Although legal action never took place and Ray was humble enough to maintain Spielberg was “a good director that made good films,” he also openly challenged the authenticity of the film. Given how deeply personal ET was as a film for Spielberg it seems strange that in 1992 he would be one of the strongest advocates for Ray’s Lifetime Achievement Award. Despite the open conflict regarding their film-based feud, Spielberg helped the man who refuted the originality of arguably his most successful film receive an honor he dearly yearned for. Maybe Spielberg has a big heart or maybe he felt guilty, however, circumstances point to another possibility.
Given that Scorsese also was one of the influencers that recommended Ray for the award, and Scorsese admitted ET was influenced by The Alien, natural intuition points to Scorsese urging Spielberg to pay homage to Ray. As Scorsese commented to Ranjan Das Gupta, of The Times of India, “Due to some dirty politics played by unknown quarters, Ray’s Hollywood dream had to be shelved. I have no qualms in admitting that Spielberg’s E.T. was influenced by Ray’s Alien. Even Sir Richard Attenborough pointed this out to me.”
Yet intuition is not a fact, and citing intuition, no matter how much sense it seems to make, is not the same as the concrete truth. This continues to be the downfall of anyone advocating Ray’s perspective in this scenario.
I believe it is difficult for a fan of Satyajit Ray’s to remain unbiased at this point in the originality of the ET vs. The Alien discussion. This is because the release of ET broke a bit of Ray. Regardless of Spielberg’s innocence or guilt, the Sci Fi story that Ray had invested so much of his heart and soul into would never be realised.
However, I’m sure Spielberg fans could ping-pong the same concept across the proverbial TT table of morality, and put forward that Spielberg being ‘falsely accused’ could have adversely affected him - especially as according to Spielberg the tender topic of his parents’ divorce is part of the inspiration behind the film.
What You Missed Out On
As tempting it is wield around insufficient evidence and write off Spielberg as a cheat, that is neither my job nor the right thing to do. My job is to tell you what you missed out on.
Scenes that never made the big screen include the American engineer of ‘The Alien’ stumbling upon the extraterrestrial in a whiskey and hashish induced stupor as well as a bevy of beautiful pranks the alien plays on the villagers. However, merely chucking readers a few out of place anecdotes from Ray’s script doesn’t do justice to the work.

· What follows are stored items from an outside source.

-- ==== Sys2Proof/Word.lean ====
section
/-! DEFINITION. The word types of the Display Encoder: glyph rows, row masks, the frame, command words. -/

namespace Sys2Proof

/-- A glyph row: `GW = 3` bits, bit 2 the left glyph column, bit 0 the right one (R30, R35). -/
abbrev GlyphRow := BitVec 3

/-- A row mask: one frame row of `COLS = 8` bits, column `c` on bit `c`, bit 7 leftmost, 1 = lit (R8, R36). -/
abbrev RowMask := BitVec 8

/-- A DisplayFrame: `ROWS = 8` row masks, frame row `r` at index `r` (R7, R10, R11). -/
abbrev Frame := Vector RowMask 8

/-- The command word `CW = {rst, enc, value}` of an edge, `W + 2` bits at `VALUE_WIDTH = W` (R51). -/
abbrev CommandWord (W : Nat) := BitVec (W + 2)

/-- A byte of the container in which a test harness hands over a command word (log 7). -/
abbrev Byte := BitVec 8

end Sys2Proof
end

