/-- Settles O58: a step by `blockStep_widenState`, a run by induction on its length. -/
theorem widerBlockDoesTheSame : Obligations.WiderBlockDoesTheSame := by
  constructor
  · intro W W' rom s _ hle hne
    obtain ⟨cw, rest, hs⟩ := List.exists_cons_of_ne_nil hne
    obtain ⟨t, ht, hwide, -⟩ := blockStep_widenState hle rom hs
    exact ⟨t, ht, hwide⟩
  · intro p q k s hle hrom hk
    induction k generalizing s with
    | zero => exact ⟨s, rfl, rfl⟩
    | succ k ih =>
      obtain ⟨cw, rest, hs⟩ := List.exists_cons_of_length_pos (Nat.zero_lt_of_lt hk)
      obtain ⟨t, ht, hwide, hinputs⟩ := blockStep_widenState hle p.glyphRom hs
      rw [blockCore_run_succ p ht, blockCore_run_succ q (hrom ▸ hwide)]
      exact ih t (by rw [hinputs]; rw [hs] at hk; exact Nat.le_of_succ_le_succ hk)

end Sys2Proof.Machine
end
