-- ==== Sys2Proof/Machine/Operands.lean ====
section
/-! DEFINITION. The operand forms and their checks (30_encoding R73, R74; 20_memory R50; 60_exceptions R242). -/

namespace Sys2Proof.Machine

/-- The channel index c = CH - 1 of a channel number 1 to 4; `none` for every other CH (R73). -/
def channelIndex (ch : Byte) : Option ChanIdx :=
  if h : 1 ≤ ch.toNat ∧ ch.toNat ≤ numChannels then
    some ⟨ch.toNat - 1, by have := h.2; unfold numChannels at this; omega⟩
  else none

/-- Whether IX is an acceptable pixel count (R74, R100). -/
def countFits (n : Byte) : Bool := decide (n.toNat ≤ maxPixels)

/-- Where a (channel number, index) operand pair leads: an existing pixel, or the first error in the order of R242. -/
inductive Located where
  | error (e : Status)
  | at (c : ChanIdx) (p : Pixel)
  deriving DecidableEq, Repr

/-- The checks SETPX and RDPX share, in order: InvalidChannel, ChannelNotConfigured, IndexOutOfRange (R242, R50). -/
def locate (s : State) (ch ix : Byte) : Located :=
  match channelIndex ch with
  | none => .error .invalidChannel
  | some c =>
    match chanAt s.chan c with
    | none => .error .channelNotConfigured
    | some _ =>
      match pixRead s c ix.toNat with
      | none => .error .indexOutOfRange
      | some p => .at c p

end Sys2Proof.Machine
end

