-- ==== Sys2Proof/Safety.lean ====
section
/-! DEFINITION. The predicates claims are stated in: the launch premises of the spec (70_reset_and_hazards R274), a
well-booted sequence of inputs (44_control R223), and the invariants of the machine. -/

namespace Sys2Proof

open Sys2Proof.Machine

/-- Clean(S): FAULT = 0 and PENDING = [] (R274). -/
def Clean (s : State) : Prop := s.fault = false ∧ s.pending = []

/-- The select levels between SHOWs: all inactive, or, when nothing is released after a frame, those of one selected
channel (R197, R274). -/
def SelectsSettled (P : Params) (lat : PerLine Bool) : Prop :=
  (∀ k, lat.get (.sel k) = selInactive) ∨
    (P.deselectAfterFrame = false ∧
      ∃ c, ∀ k, lat.get (.sel k) = if k = c then selActive else selInactive)

/-- The lines as `Booted` wants them (R274). -/
def LinesSettled (P : Params) (ls : LineState) : Prop :=
  (∀ l, ls.mode.get l = .output) ∧ ls.lat.get .dat = false ∧ ls.lat.get .clk = false ∧
    SelectsSettled P ls.lat

/-- Booted(S) (R274). -/
def Booted (P : Params) (s : State) : Prop := Clean s ∧ s.initDone = true ∧ LinesSettled P s.lines

/-- Every SHOW of the inputs follows an INIT, since the last reset; `inited` says whether INIT_DONE is 1 before them
(R223). -/
def wellBooted (inited : Bool) : List HostInput → Bool
  | [] => true
  | .idle :: rest => wellBooted inited rest
  | .reset _ :: rest => wellBooted false rest
  | .command w :: rest =>
    match decode w with
    | .command .showCmd => inited && wellBooted inited rest
    | .command .init => wellBooted true rest
    | _ => wellBooted inited rest

/-- No reset stands next at the inputs, and nothing is wasted on an idle step: a command is offered, or nothing more
comes. -/
def noResetNext (inputs : List HostInput) : Prop := inputs = [] ∨ ∃ w rest, inputs = .command w :: rest

/-! ## Invariants -/

/-- Every channel holds at most MAX_PIXELS pixels (R22). -/
def ChannelsBounded (s : State) : Prop := ∀ (c : ChanIdx) cfg, chanAt s.chan c = some cfg → cfg.pix.length ≤ maxPixels

/-- FAULT = 1 means that INIT was never done since the last reset (R28, R191, R243). -/
def FaultExcludesInit (s : State) : Prop := s.fault = true → s.initDone = false

/-- Every event of a list is a write. -/
def AllWrites (es : List Event) : Prop := ∀ e ∈ es, ∃ l v, e = .write l v

/-- Before INIT every line is an input and nothing is pending. After it every line is an output, only writes are
pending, and driving what is pending leaves the lines settled (R32, R197, R274). -/
def LinesFollowInit (s : State) : Prop :=
  (s.initDone = false → (∀ l, s.lines.mode.get l = .input) ∧ s.pending = []) ∧
    (s.initDone = true →
      (∀ l, s.lines.mode.get l = .output) ∧ AllWrites s.pending ∧
        LinesSettled Config.params (s.lines.applyAll s.pending))

/-- The pins are what the trace alone says (R33, R35): MODE is that of the replayed trace, and so is LAT wherever the
pin is driven. -/
def PinsFollowTrace (s : State) : Prop :=
  (∀ l, (replay s.tr).mode.get l = s.lines.mode.get l) ∧
    (∀ l, s.lines.mode.get l = .output → (replay s.tr).lat.get l = s.lines.lat.get l) ∧ AllWrites s.pending

/-- The pins select channel c and no other (R173). -/
def Selected (ls : LineState) (c : ChanIdx) : Prop :=
  ∀ k, ls.pin (.sel k) = .level (if k = c then selActive else selInactive)

/-- At every clock pulse of a list, driven from given lines, exactly one channel is selected and CLK rises from 0
(R155, R173). -/
def PulsesSafe (ls : LineState) (es : List Event) : Prop :=
  ∀ pre post, es = pre ++ .write .clk true :: post →
    (∃ c, Selected (ls.applyAll pre) c) ∧ (ls.applyAll pre).pin .clk = .level false

/-! ## Terms of claims -/

/-- The lists that concatenations of the framer's operations build (41_frame_encoder R152). `drive` alone is left out: it
is the step the others are made of, and a bare `drive(DAT, v)` between the two writes of a pulse is no operation of
that file. -/
inductive FramerList (P : Params) : List Event → Prop where
  | nil : FramerList P []
  | pulse : FramerList P pulse
  | shiftBit (v : Bool) : FramerList P (shiftBit v)
  | writeByte (x : Byte) : FramerList P (writeByte x)
  | pixelOut (p : Pixel) (gm : Bool) : FramerList P (pixelOut P p gm)
  | sof : FramerList P sof
  | eof : FramerList P eof
  | frame (cfg : ChannelCfg) : FramerList P (frame P cfg)
  | append {es fs : List Event} : FramerList P es → FramerList P fs → FramerList P (es ++ fs)

/-- The commands of 40_device_model. -/
def Instr.isStorage : Instr → Bool
  | .cfg _ _ _ => true
  | .setpx _ _ _ _ _ => true
  | .rdpx _ _ => true
  | .rdcfg _ => true
  | .nop => false
  | .init => false
  | .showCmd => false
  | .rdstat => false

/-- The read commands, RDPX, RDCFG and RDSTAT (20_memory R59). -/
def Instr.isRead : Instr → Bool
  | .rdpx _ _ => true
  | .rdcfg _ => true
  | .rdstat => true
  | .nop => false
  | .init => false
  | .cfg _ _ _ => false
  | .setpx _ _ _ _ _ => false
  | .showCmd => false

/-- Whether a bit that the format of the word's own opcode does not use is 1 (30_encoding R72, R79): the fields a
command does not use, and RSV1 and RSV2 always. -/
def unusedBitSet (w : Word) : Prop :=
  (opField w).toNat < 8 ∧
    (rsv1Field w ≠ 0 ∨ rsv2Field w ≠ 0 ∨
      (opField w ≠ 0x02 ∧ gmField w = true) ∨
      (opField w ≠ 0x02 ∧ opField w ≠ 0x03 ∧ opField w ≠ 0x05 ∧ ixField w ≠ 0) ∨
      (opField w ≠ 0x02 ∧ opField w ≠ 0x03 ∧ opField w ≠ 0x05 ∧ opField w ≠ 0x06 ∧ chField w ≠ 0) ∨
      (opField w ≠ 0x03 ∧ (rField w ≠ 0 ∨ gField w ≠ 0 ∨ bField w ≠ 0)))

/-- The command the next step takes: a word offered on a free port, if it decodes. -/
def takenNext (s : State) : Option Instr :=
  match s.inputs with
  | .command w :: _ => if busy s then none else (decode w).command?
  | _ => none

/-- Whether the next step is a reset. -/
def resetNext (s : State) : Bool :=
  match s.inputs with
  | .reset _ :: _ => true
  | _ => false

end Sys2Proof
end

The Chess Players and Other Screenplays, written by Satyajit Ray and edited by Andrew Robinson, his biographer, is a must read for you actually get to delve into the story of Haba and his alien friend. In addition, Robinson’s Satyajit Ray: The Inner Eye adds an interesting perspective to the drama circling ‘The Alien’.
Richard Boyle, an English writer, took it upon himself to write a more definitive account of this story, however the death of Ray in 1992 caused Boyle to suspend further work on his 30,000 word manuscript. When he later decided to try and publish his work he was dissuaded due to information that a lawsuit might arrive on his doorstep before a single copy was sold. Boyle wrote the following lines in an article for The Sunday Times, titled Story Of A ‘Might-Have- Been’:
“I was advised some of my vital comments regarding Spielberg would attract the attention of his rapacious Hollywood lawyers. Deflated, I pushed The Wrecking: The Story of Satyajit Ray’s Ill-Fated Science-Fiction Film Project, The Alien) to the back of a drawer where it has remained.”
Maybe when Boyle’s book leaves his drawer and hits the book shelves we will get to know a bit more about this debacle that looks like it will outlive both the directors involved.